What you need to do = From the listing below, copy only the lines from the line that contains "resultOf (.zoneSet 1" to the line that contains "another rule. -/", counting those two lines as part of the copy.

-- Data listing follows --

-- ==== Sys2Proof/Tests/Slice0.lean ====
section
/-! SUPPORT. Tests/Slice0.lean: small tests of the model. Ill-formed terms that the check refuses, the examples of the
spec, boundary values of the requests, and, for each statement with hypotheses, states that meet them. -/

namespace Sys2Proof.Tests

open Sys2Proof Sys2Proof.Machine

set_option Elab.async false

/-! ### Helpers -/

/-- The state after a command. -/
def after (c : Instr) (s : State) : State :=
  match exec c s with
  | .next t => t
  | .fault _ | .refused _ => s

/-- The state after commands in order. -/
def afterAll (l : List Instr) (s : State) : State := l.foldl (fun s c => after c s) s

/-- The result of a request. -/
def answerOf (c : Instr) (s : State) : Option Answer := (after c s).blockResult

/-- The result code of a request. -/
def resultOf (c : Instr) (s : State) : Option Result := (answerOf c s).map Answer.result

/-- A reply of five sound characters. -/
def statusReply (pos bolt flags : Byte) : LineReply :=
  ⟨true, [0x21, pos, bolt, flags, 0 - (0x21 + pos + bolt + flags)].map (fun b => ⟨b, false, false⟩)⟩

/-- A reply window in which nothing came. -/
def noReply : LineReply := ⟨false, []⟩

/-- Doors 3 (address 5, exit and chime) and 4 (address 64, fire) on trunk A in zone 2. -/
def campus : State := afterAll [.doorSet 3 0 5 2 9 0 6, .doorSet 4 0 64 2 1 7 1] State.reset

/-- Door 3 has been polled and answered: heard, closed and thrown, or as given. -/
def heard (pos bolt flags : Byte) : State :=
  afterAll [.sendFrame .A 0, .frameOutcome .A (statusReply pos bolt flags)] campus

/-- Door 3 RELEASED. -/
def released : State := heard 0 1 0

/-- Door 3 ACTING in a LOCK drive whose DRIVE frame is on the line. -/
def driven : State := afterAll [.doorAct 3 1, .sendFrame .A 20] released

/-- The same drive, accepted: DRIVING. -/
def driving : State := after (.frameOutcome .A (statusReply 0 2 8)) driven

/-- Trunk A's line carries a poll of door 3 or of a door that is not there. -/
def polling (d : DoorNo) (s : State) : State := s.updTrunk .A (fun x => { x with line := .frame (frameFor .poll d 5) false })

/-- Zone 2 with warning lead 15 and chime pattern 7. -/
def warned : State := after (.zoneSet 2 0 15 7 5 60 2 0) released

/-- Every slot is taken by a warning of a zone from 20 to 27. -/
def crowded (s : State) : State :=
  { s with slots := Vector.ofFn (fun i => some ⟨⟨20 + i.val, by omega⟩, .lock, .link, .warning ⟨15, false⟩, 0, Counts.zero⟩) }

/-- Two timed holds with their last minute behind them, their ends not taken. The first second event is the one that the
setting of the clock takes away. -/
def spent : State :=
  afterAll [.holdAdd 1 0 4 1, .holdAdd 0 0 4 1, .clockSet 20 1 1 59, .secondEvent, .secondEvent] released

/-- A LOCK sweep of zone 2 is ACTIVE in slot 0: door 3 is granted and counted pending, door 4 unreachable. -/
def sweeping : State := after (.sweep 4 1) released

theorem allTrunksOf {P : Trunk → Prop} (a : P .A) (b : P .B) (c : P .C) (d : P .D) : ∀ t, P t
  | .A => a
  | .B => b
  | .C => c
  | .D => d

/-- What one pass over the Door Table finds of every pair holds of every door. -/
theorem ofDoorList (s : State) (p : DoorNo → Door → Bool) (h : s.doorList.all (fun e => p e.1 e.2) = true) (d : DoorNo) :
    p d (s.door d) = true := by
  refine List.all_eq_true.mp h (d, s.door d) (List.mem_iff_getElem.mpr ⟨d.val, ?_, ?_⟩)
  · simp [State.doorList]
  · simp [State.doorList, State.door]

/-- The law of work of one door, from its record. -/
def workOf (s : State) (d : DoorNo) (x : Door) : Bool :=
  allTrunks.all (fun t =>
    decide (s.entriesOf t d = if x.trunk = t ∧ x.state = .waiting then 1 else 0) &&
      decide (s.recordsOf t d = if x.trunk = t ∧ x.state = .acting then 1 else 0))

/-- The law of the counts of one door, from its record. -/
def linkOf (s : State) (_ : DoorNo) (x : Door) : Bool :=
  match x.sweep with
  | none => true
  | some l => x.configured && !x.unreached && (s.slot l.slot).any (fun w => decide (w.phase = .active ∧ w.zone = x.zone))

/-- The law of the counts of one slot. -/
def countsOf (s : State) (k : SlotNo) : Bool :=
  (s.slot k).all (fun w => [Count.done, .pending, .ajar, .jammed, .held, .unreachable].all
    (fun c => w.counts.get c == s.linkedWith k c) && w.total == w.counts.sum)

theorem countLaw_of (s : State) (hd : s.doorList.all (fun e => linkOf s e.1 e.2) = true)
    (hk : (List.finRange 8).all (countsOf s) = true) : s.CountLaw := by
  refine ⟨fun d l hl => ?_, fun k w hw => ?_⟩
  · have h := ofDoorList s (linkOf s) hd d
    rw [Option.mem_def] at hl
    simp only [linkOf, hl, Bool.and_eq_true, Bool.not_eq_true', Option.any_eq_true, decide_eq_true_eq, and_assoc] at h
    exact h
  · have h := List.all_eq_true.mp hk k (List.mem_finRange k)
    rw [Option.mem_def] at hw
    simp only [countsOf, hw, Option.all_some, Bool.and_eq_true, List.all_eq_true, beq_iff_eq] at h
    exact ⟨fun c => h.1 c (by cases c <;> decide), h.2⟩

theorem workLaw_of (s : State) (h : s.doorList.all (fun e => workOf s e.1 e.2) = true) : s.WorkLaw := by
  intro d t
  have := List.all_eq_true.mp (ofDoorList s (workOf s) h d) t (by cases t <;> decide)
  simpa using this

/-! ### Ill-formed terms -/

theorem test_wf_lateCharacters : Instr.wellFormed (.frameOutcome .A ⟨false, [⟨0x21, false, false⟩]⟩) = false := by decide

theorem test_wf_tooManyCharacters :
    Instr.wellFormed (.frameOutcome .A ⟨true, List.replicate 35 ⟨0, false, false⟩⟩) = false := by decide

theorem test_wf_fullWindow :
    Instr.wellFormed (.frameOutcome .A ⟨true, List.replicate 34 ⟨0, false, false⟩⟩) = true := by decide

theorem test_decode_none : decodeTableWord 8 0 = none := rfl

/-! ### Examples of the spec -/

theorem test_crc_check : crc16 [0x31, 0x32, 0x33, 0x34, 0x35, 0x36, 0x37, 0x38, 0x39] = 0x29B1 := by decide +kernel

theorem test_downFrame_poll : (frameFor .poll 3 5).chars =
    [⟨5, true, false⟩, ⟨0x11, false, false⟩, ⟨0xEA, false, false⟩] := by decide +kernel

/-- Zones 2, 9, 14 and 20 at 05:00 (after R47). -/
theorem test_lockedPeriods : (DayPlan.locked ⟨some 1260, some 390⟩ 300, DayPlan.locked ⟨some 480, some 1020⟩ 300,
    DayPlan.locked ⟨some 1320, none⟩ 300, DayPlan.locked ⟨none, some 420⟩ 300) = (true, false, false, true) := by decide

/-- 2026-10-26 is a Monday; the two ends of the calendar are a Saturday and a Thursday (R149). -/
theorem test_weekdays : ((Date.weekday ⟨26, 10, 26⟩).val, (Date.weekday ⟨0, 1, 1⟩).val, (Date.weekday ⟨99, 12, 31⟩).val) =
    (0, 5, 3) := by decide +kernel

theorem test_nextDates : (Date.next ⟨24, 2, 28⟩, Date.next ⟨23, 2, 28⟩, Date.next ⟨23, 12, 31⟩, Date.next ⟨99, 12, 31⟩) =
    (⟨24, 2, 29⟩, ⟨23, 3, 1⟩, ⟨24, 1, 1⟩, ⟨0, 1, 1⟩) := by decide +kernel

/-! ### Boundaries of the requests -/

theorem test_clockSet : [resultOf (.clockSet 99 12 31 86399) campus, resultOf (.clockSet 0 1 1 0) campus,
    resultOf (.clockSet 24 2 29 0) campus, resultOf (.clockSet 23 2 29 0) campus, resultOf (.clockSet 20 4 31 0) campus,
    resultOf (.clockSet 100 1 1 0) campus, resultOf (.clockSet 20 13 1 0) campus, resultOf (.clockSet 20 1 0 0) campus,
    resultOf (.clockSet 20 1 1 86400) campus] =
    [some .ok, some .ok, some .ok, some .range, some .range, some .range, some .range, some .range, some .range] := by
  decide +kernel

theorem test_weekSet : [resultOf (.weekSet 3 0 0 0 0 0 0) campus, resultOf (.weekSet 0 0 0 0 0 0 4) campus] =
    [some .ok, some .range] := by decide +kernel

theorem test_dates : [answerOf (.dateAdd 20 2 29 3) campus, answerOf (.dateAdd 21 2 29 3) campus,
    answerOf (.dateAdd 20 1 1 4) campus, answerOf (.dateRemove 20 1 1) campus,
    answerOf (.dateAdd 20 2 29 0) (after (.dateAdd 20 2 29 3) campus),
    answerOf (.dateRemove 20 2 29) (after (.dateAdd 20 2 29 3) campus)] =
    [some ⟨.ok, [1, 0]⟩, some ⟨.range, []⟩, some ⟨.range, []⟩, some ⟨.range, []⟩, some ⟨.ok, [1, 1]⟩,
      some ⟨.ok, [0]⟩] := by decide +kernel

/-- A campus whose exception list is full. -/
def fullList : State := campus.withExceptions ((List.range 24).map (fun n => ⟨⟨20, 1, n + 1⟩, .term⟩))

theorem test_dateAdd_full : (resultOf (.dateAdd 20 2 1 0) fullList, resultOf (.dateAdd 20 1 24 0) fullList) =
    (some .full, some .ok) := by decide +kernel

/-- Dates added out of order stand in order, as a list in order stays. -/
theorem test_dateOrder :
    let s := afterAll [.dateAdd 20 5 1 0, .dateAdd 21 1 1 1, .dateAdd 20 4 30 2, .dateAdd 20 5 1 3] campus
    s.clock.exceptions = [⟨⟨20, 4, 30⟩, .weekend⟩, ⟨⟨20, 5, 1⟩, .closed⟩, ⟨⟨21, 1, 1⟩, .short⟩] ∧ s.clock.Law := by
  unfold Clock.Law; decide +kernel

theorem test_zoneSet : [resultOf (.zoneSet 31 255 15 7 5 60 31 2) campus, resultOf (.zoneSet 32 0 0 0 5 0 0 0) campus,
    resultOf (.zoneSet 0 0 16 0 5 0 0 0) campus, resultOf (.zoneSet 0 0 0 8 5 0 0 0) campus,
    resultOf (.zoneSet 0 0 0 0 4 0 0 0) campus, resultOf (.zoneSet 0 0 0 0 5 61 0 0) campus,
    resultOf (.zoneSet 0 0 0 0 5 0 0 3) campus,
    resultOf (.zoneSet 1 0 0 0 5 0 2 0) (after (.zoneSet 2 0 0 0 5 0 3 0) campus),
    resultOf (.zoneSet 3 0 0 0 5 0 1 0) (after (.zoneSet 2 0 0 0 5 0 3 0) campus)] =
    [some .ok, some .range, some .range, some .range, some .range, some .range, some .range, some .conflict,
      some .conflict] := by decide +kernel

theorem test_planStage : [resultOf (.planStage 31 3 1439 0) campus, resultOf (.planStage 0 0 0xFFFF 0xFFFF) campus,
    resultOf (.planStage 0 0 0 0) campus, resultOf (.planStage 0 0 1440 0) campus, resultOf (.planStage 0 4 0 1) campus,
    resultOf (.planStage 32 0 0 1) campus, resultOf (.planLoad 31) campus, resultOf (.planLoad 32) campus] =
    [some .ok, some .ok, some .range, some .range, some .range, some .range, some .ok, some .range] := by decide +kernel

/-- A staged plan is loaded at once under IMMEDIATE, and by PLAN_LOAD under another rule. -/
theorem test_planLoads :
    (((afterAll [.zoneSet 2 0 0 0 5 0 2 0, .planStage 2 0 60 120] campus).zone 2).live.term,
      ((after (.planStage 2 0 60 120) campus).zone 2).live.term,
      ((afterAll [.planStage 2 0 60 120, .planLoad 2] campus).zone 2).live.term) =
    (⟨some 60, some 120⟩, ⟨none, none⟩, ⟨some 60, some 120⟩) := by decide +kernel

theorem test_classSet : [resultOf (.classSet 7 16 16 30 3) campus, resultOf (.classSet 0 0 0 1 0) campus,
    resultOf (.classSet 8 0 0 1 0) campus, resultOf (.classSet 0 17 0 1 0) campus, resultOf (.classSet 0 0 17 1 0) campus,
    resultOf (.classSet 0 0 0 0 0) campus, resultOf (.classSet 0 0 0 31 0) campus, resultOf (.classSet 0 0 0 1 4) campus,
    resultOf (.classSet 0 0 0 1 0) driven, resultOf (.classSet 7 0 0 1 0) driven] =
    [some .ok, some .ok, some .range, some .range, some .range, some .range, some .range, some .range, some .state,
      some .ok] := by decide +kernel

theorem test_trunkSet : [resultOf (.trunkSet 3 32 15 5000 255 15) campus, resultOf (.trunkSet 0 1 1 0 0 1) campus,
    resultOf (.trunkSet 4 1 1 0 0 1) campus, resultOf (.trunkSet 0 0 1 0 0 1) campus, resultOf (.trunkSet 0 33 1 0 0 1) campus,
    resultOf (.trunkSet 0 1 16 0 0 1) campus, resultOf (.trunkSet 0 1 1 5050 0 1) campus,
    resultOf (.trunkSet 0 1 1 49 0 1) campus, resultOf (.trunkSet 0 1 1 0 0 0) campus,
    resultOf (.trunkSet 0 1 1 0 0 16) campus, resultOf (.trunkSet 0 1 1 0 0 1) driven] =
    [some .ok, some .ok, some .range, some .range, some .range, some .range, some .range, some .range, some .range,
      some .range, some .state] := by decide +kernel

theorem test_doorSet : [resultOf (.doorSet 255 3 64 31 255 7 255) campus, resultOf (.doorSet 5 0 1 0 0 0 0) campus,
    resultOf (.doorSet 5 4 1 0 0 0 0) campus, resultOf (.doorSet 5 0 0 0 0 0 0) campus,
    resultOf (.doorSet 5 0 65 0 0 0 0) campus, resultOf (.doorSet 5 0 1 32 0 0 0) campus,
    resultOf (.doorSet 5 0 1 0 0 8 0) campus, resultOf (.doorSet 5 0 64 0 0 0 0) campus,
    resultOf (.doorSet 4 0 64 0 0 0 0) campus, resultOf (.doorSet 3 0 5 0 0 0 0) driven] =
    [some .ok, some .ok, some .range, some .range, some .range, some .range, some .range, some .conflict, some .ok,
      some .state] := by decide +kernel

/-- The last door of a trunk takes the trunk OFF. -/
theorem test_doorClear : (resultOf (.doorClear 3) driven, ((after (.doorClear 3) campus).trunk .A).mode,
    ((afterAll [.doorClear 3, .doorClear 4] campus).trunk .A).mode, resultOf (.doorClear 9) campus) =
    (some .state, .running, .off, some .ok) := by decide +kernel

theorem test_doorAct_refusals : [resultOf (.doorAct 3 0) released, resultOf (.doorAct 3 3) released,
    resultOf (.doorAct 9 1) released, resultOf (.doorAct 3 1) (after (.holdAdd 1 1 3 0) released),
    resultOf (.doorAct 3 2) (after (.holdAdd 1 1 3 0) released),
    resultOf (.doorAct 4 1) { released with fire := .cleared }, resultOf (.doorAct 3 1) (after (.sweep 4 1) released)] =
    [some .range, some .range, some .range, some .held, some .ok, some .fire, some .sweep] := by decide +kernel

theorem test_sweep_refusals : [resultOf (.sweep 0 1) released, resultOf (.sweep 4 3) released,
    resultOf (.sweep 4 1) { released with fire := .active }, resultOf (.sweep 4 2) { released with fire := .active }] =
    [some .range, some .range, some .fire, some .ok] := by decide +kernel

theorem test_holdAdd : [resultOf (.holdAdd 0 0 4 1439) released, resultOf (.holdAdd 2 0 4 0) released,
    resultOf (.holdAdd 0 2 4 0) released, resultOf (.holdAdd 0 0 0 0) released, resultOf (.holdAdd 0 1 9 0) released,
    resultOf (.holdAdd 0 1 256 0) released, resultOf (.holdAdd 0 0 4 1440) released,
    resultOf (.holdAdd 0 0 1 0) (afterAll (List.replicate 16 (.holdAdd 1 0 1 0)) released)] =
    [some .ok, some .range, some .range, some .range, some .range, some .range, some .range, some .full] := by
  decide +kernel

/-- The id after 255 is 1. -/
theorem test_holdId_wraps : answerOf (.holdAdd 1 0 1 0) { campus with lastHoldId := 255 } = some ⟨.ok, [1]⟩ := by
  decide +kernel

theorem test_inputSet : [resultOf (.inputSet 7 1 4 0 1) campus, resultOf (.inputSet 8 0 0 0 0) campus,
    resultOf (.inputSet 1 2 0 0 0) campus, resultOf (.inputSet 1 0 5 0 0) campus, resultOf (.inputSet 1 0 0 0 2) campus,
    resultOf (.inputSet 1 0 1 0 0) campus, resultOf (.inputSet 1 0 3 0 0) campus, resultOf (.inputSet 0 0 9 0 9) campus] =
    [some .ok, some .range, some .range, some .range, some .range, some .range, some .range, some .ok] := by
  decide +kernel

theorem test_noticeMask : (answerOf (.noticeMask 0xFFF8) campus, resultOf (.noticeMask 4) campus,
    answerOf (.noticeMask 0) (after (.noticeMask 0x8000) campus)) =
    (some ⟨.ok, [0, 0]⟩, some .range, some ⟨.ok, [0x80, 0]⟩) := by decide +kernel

-- Data listing concluded --
-- Data listing follows --

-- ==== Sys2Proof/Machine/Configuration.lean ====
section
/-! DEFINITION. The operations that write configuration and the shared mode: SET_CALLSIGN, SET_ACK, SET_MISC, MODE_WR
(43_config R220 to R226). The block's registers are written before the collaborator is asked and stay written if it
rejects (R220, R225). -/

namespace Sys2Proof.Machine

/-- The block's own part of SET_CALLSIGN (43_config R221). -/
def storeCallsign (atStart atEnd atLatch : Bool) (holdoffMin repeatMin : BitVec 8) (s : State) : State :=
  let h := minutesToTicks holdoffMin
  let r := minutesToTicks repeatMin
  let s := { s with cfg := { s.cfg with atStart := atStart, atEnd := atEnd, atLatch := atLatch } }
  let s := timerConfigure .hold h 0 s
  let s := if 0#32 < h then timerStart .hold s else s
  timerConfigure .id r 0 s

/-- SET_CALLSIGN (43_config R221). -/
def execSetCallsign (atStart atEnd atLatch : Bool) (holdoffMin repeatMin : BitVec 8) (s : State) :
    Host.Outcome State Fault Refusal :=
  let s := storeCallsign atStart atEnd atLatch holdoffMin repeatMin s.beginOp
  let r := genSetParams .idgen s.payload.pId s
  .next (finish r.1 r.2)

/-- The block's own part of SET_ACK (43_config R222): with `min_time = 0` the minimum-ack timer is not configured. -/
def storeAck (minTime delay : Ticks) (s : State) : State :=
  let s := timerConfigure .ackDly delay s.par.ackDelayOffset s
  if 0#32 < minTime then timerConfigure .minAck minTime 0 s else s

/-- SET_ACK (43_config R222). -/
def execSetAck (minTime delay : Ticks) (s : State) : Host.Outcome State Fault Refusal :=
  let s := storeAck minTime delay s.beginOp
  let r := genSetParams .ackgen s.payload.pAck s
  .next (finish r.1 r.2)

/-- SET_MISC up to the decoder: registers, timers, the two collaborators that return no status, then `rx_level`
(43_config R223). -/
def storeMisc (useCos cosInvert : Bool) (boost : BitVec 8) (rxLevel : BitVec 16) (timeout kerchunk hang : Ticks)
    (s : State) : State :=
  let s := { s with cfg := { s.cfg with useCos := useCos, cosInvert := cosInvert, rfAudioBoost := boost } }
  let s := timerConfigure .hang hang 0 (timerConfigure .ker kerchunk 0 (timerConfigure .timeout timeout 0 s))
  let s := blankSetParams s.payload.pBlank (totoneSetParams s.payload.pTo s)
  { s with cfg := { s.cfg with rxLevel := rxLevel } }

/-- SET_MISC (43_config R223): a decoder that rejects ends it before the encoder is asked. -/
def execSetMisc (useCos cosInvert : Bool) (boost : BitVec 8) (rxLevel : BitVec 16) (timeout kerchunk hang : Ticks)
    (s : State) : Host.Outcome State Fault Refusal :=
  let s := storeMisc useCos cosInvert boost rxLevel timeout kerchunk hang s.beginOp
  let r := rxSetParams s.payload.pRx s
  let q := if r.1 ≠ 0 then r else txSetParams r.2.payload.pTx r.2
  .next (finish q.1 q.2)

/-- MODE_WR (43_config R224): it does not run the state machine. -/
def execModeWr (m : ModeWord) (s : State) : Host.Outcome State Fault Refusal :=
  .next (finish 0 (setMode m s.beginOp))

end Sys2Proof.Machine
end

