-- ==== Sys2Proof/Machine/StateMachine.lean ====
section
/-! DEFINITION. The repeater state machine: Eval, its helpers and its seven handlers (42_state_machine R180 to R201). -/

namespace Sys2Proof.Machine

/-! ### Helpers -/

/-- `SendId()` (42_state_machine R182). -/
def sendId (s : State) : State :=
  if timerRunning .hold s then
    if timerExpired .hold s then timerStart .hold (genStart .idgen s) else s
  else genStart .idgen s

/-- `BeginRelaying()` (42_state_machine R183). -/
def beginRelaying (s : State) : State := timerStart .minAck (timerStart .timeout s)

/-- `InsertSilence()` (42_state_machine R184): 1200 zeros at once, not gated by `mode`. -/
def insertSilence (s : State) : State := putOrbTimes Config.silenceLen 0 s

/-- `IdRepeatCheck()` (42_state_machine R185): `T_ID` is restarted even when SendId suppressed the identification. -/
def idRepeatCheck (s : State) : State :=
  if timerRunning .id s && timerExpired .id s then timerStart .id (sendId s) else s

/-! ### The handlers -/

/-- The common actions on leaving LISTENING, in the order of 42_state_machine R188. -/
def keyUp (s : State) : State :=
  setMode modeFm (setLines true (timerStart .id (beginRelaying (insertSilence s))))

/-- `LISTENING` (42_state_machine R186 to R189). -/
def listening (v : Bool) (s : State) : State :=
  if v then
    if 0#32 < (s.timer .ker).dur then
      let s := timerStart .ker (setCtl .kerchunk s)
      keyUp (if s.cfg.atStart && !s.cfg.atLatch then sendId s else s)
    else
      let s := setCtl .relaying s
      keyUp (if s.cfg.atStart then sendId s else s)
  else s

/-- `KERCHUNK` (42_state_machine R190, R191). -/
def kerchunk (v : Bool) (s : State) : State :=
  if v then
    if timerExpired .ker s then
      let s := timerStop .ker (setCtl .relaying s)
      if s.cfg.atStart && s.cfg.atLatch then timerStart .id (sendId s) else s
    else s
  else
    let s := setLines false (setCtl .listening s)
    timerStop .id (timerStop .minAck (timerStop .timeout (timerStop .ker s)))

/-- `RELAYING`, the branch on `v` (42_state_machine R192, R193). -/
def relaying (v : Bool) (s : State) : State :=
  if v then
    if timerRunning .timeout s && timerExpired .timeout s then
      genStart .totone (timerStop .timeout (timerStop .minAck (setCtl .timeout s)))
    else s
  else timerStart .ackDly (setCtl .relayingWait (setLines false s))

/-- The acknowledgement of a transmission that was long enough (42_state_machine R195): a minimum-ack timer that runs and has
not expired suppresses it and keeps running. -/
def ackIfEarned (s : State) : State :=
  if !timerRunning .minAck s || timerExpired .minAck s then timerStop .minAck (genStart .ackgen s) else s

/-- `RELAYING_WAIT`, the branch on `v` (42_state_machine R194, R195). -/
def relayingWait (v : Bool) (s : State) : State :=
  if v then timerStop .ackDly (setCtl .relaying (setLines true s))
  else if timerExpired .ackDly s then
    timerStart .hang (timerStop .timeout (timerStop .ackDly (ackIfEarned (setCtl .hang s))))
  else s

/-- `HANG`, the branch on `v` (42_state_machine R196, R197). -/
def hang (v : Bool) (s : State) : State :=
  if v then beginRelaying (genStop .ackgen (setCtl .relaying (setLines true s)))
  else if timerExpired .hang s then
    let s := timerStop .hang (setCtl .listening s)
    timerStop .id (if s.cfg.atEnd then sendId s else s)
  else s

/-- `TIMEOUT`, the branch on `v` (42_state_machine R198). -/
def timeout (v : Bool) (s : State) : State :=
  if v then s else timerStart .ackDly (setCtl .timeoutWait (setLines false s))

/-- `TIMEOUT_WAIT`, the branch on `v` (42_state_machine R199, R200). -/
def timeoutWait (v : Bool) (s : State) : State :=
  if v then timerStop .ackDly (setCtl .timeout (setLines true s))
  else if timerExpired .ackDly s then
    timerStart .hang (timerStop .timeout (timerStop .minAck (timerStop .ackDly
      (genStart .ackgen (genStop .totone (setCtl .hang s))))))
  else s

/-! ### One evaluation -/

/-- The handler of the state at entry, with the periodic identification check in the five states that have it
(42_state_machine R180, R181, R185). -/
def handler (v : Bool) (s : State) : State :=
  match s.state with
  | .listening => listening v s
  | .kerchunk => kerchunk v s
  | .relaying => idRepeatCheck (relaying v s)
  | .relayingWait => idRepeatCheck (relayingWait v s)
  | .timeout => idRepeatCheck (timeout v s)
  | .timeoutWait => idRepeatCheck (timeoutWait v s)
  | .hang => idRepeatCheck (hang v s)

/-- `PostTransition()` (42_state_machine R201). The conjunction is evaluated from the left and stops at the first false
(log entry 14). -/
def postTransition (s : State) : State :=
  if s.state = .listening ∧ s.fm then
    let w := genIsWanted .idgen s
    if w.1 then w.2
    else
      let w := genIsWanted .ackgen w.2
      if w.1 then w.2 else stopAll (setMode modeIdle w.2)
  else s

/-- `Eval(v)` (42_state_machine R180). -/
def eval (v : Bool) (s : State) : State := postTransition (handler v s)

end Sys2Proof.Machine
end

-- Data listing concluded --

Reply to the task =
    resultOf (.zoneSet 1 0 0 0 5 0 2 0) (after (.zoneSet 2 0 0 0 5 0 3 0) campus),
    resultOf (.zoneSet 3 0 0 0 5 0 1 0) (after (.zoneSet 2 0 0 0 5 0 3 0) campus)] =
    [some .ok, some .range, some .range, some .range, some .range, some .range, some .range, some .conflict,
      some .conflict] := by decide +kernel

theorem test_planStage : [resultOf (.planStage 31 3 1439 0) campus, resultOf (.planStage 0 0 0xFFFF 0xFFFF) campus,
    resultOf (.planStage 0 0 0 0) campus, resultOf (.planStage 0 0 1440 0) campus, resultOf (.planStage 0 4 0 1) campus,
    resultOf (.planStage 32 0 0 1) campus, resultOf (.planLoad 31) campus, resultOf (.planLoad 32) campus] =
    [some .ok, some .ok, some .range, some .range, some .range, some .range, some .ok, some .range] := by decide +kernel

/-- A staged plan is loaded at once under IMMEDIATE, and by PLAN_LOAD under another rule. -/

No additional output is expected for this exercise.